Install both the SparkFun Serial Controlled Motor Driver & the SparkFun microB Breakout board on the included mini breadboard so the ”GRD” terminals for each unit share a bridge on one side of the breadboard.

Utilize the included 2 in – 22 gauge solid core hookup wire (red) to bridge the ”VCC” pin for the SparkFun microB Breakout to either (VIN) connection point on the SparkFun Serial Controlled Motor Driver as shown below.

motor driver and usb to breadboard

Required power connections between the micro-USB breakout and the Serial Controlled Motor Driver.

motor driver and usb to breadboard

Competed assembly of the micro-USB breakout and Serial Controlled Motor Driver on the breadboard.

Utilize a small flat head screwdriver to loosen the four connection points on the screw terminals. When inserting the motor connection wires, note the desired output given the caution noted in section #1 of this assembly guide.

Note from section #1: Do not worry about the motor orientation as you will determine proper motor operation in how you connect the motor leads to the SparkFun Serial Controlled Motor Driver.

These connection points can be corrected when testing the robot functionality. If your Jetbot goes straight when you expect Jetbot to turn or vice versa, your leads need to be corrected.

motor cables to motor driver

Set this assembly aside for full installation later.

4. Accessory Installation to Main Chassis

Align the mounting holes on the SparkFun Micro OLED (Qwiic) with those on the back of the SparkFun Jetbot acrylic mounting plate. Install the Micro OLED using two 1/4 in 4-40 Phillips head screws and two 4-40 machine screw nuts.

qwiic oled to chassis
completed qwiic oled to chassis

Thread the ribbon cable of the Leopard imaging camera back through the acrylic mounting plate and half-helix towards the left side of the Jetbot.

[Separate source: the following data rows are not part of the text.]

-- ==== Sys2Proof/Laws/PerInstr.lean ====
section
/-!
SUPPORT. The family of per-instruction lemmas: each instruction's encoding has the fixed bits of its row of
spec/opcode_table.json (R91, R102). A statement for all instructions follows by cases.
-/

namespace Sys2Proof.Laws.TableRow

/-- The fixed bits of a row: the format's word `w` agrees with `row` wherever `mask` is 1. -/
abbrev matchesRow {n : Nat} (mask row w : BitVec n) : Prop := w &&& mask = row

/-- The mask and match of the frame row an instruction belongs to, as the table writes them. -/
def frameRow : Instr → Option (FrameWord × FrameWord)
  | .sreset _ _ => some (0x603, 0x001)
  | .ssel _ _ => some (0x603, 0x201)
  | .sctl _ _ _ _ _ => some (0x403, 0x401)
  | .data _ _ => some (0x003, 0x003)
  | .null _ => some (0xFFF, 0x000)
  | .unclassified _ _ => some (0x001, 0x000)
  | _ => none

/-- The mask and match of the event row an instruction belongs to, as the table writes them. -/
def eventRow : Instr → Option (BitVec 4 × BitVec 4)
  | .evSkipEnd _ _ _ _ _ => some (0b1010, 0b1000)
  | .evSkipHoldNoClock _ _ _ _ _ _ => some (0b1000, 0b0000)
  | .evSkipHoldClockHigh _ _ _ _ _ => some (0b1010, 0b1010)
  | .evInterference _ _ _ => some (0b1111, 0b1111)
  | .evNoise _ _ _ _ => some (0b0111, 0b0110)
  | .evClkRise _ _ _ _ _ => some (0b1110, 0b1010)
  | .evClkFall _ _ _ _ _ => some (0b1010, 0b1000)
  | .evDataOnlyClockLow _ _ _ _ => some (0b1110, 0b0100)
  | .evDataOnlyClockHigh _ _ _ => some (0b1111, 0b0111)
  | .evNone _ _ _ _ _ => some (0b1100, 0b0000)
  | _ => none

/-- The encoding of a well-formed instruction, under the default of NOISE_MASKS_CLK_RISE, has the fixed bits of its row. -/
def Statement (i : Instr) : Prop :=
  i.wellFormed Config.noiseMasksClkRiseDefault = true →
    match encode i with
    | .frame w _ => ∃ mask row, frameRow i = some (mask, row) ∧ matchesRow mask row w
    | .event ev => ∃ mask row, eventRow i = some (mask, row) ∧ matchesRow mask row ev.code

/-- The Control and Data rows' fixed bits in the encoder's words. -/
theorem frame_words :
    (∀ a : Addr, matchesRow (0x603 : FrameWord) 0x001 (0x001 ||| placeField a 3)) ∧
      (∀ a : Addr, matchesRow (0x603 : FrameWord) 0x201 (0x201 ||| placeField a 3)) ∧
      (∀ v : ByteField, matchesRow (0x003 : FrameWord) 0x003 (0x003 ||| placeField v 3)) ∧
      ∀ (sm bw rw : Bool) (reg : RegNum),
        matchesRow (0x403 : FrameWord) 0x401
          (0x401 ||| placeField reg 3 ||| placeField (BitVec.ofBool sm) 7 ||| placeField (BitVec.ofBool bw) 8
            ||| placeField (BitVec.ofBool rw) 9) := by
  decide

theorem sreset (addr : Addr) (endPos : Nat) : Statement (.sreset addr endPos) :=
  fun _ => ⟨_, _, rfl, frame_words.1 addr⟩

theorem ssel (addr : Addr) (endPos : Nat) : Statement (.ssel addr endPos) :=
  fun _ => ⟨_, _, rfl, frame_words.2.1 addr⟩

theorem sctl (sm bw rw : Bool) (reg : RegNum) (endPos : Nat) : Statement (.sctl sm bw rw reg endPos) :=
  fun _ => ⟨_, _, rfl, frame_words.2.2.2 sm bw rw reg⟩

theorem data (value : ByteField) (endPos : Nat) : Statement (.data value endPos) :=
  fun _ => ⟨_, _, rfl, frame_words.2.2.1 value⟩

theorem null (endPos : Nat) : Statement (.null endPos) := fun _ => ⟨_, _, rfl, rfl⟩

/-- A word whose first bit is 0 has the UNCLASSIFIED row's fixed bit. -/
theorem bitZero_clear (w : FrameWord) (h : w.getLsbD 0 = false) : matchesRow (0x001 : FrameWord) 0x000 w := by
  apply BitVec.eq_of_getLsbD_eq
  intro i hi
  have h1 : (0x001 : FrameWord).getLsbD i = decide (i = 0) := by
    interval_cases i <;> rfl
  have h2 : (0x000 : FrameWord).getLsbD i = false := BitVec.getLsbD_zero
  rw [BitVec.getLsbD_and, h1, h2]
  by_cases h0 : i = 0
  · rw [h0, h]; rfl
  · rw [decide_eq_false h0, Bool.and_false]

theorem unclassified (raw : FrameWord) (endPos : Nat) : Statement (.unclassified raw endPos) := by
  intro h
  have h' : unclassifiedWord raw = true := h
  simp only [unclassifiedWord, Bool.and_eq_true, Bool.not_eq_true'] at h'
  exact ⟨_, _, rfl, bitZero_clear raw h'.1⟩

/-- The event code's bits are `tc`, `td`, `clk`, `data`, and nothing else of the event (R91). -/
theorem code_matches {mask row : BitVec 4} {tc td clk level dv dir : Bool} {pos : Nat}
    (h : matchesRow mask row (BitVec.ofBool tc ++ BitVec.ofBool td ++ BitVec.ofBool clk ++ BitVec.ofBool level)) :
    matchesRow mask row (Event.code ⟨tc, td, clk, level, dv, dir, pos⟩) := h

theorem evSkipEnd (td level dv dir : Bool) (pos : Nat) : Statement (.evSkipEnd td level dv dir pos) :=
  fun _ => ⟨_, _, rfl, by cases td <;> cases level <;> exact code_matches (by decide)⟩

theorem evSkipHoldNoClock (td clk level dv dir : Bool) (pos : Nat) :
    Statement (.evSkipHoldNoClock td clk level dv dir pos) :=
  fun _ => ⟨_, _, rfl, by cases td <;> cases clk <;> cases level <;> exact code_matches (by decide)⟩

theorem evSkipHoldClockHigh (td level dv dir : Bool) (pos : Nat) : Statement (.evSkipHoldClockHigh td level dv dir pos) :=
  fun _ => ⟨_, _, rfl, by cases td <;> cases level <;> exact code_matches (by decide)⟩

theorem evInterference (dv dir : Bool) (pos : Nat) : Statement (.evInterference dv dir pos) :=
  fun _ => ⟨_, _, rfl, code_matches (by decide)⟩

theorem evNoise (tc dv dir : Bool) (pos : Nat) : Statement (.evNoise tc dv dir pos) :=
  fun _ => ⟨_, _, rfl, by cases tc <;> exact code_matches (by decide)⟩

theorem evClkRise (td level dv dir : Bool) (pos : Nat) : Statement (.evClkRise td level dv dir pos) := by
  intro h
  refine ⟨_, _, rfl, ?_⟩
  cases td with
  | false => cases level <;> exact code_matches (by decide)
  | true => exact absurd h Bool.false_ne_true

theorem evClkFall (td level dv dir : Bool) (pos : Nat) : Statement (.evClkFall td level dv dir pos) :=
  fun _ => ⟨_, _, rfl, by cases td <;> cases level <;> exact code_matches (by decide)⟩

theorem evDataOnlyClockLow (level dv dir : Bool) (pos : Nat) : Statement (.evDataOnlyClockLow level dv dir pos) :=
  fun _ => ⟨_, _, rfl, by cases level <;> exact code_matches (by decide)⟩

theorem evDataOnlyClockHigh (dv dir : Bool) (pos : Nat) : Statement (.evDataOnlyClockHigh dv dir pos) :=
  fun _ => ⟨_, _, rfl, code_matches (by decide)⟩

theorem evNone (clk level dv dir : Bool) (pos : Nat) : Statement (.evNone clk level dv dir pos) :=
  fun _ => ⟨_, _, rfl, by cases clk <;> cases level <;> exact code_matches (by decide)⟩

end Sys2Proof.Laws.TableRow
end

camera ribbon cable threading

Install the Jetson Nano Dev kit to the nylon standoffs using four 1/4 in 4-40 Phillips head screws. Tighten each screw slightly in a criss-cross pattern to ensure the through holes do not bind during install until finger tight. Make sure you can still access the camera ribbon cable.

Jetson Nano install

Note: the camera connector is made from small plastic components & can break easier than you think. Please be careful with this next step.

Loosen the camera connector with a fingernail or small flathead screwdriver. Fit the ribbon cable into this connector and depress the plastic press fit piece of the connector to hold the ribbon cable in place.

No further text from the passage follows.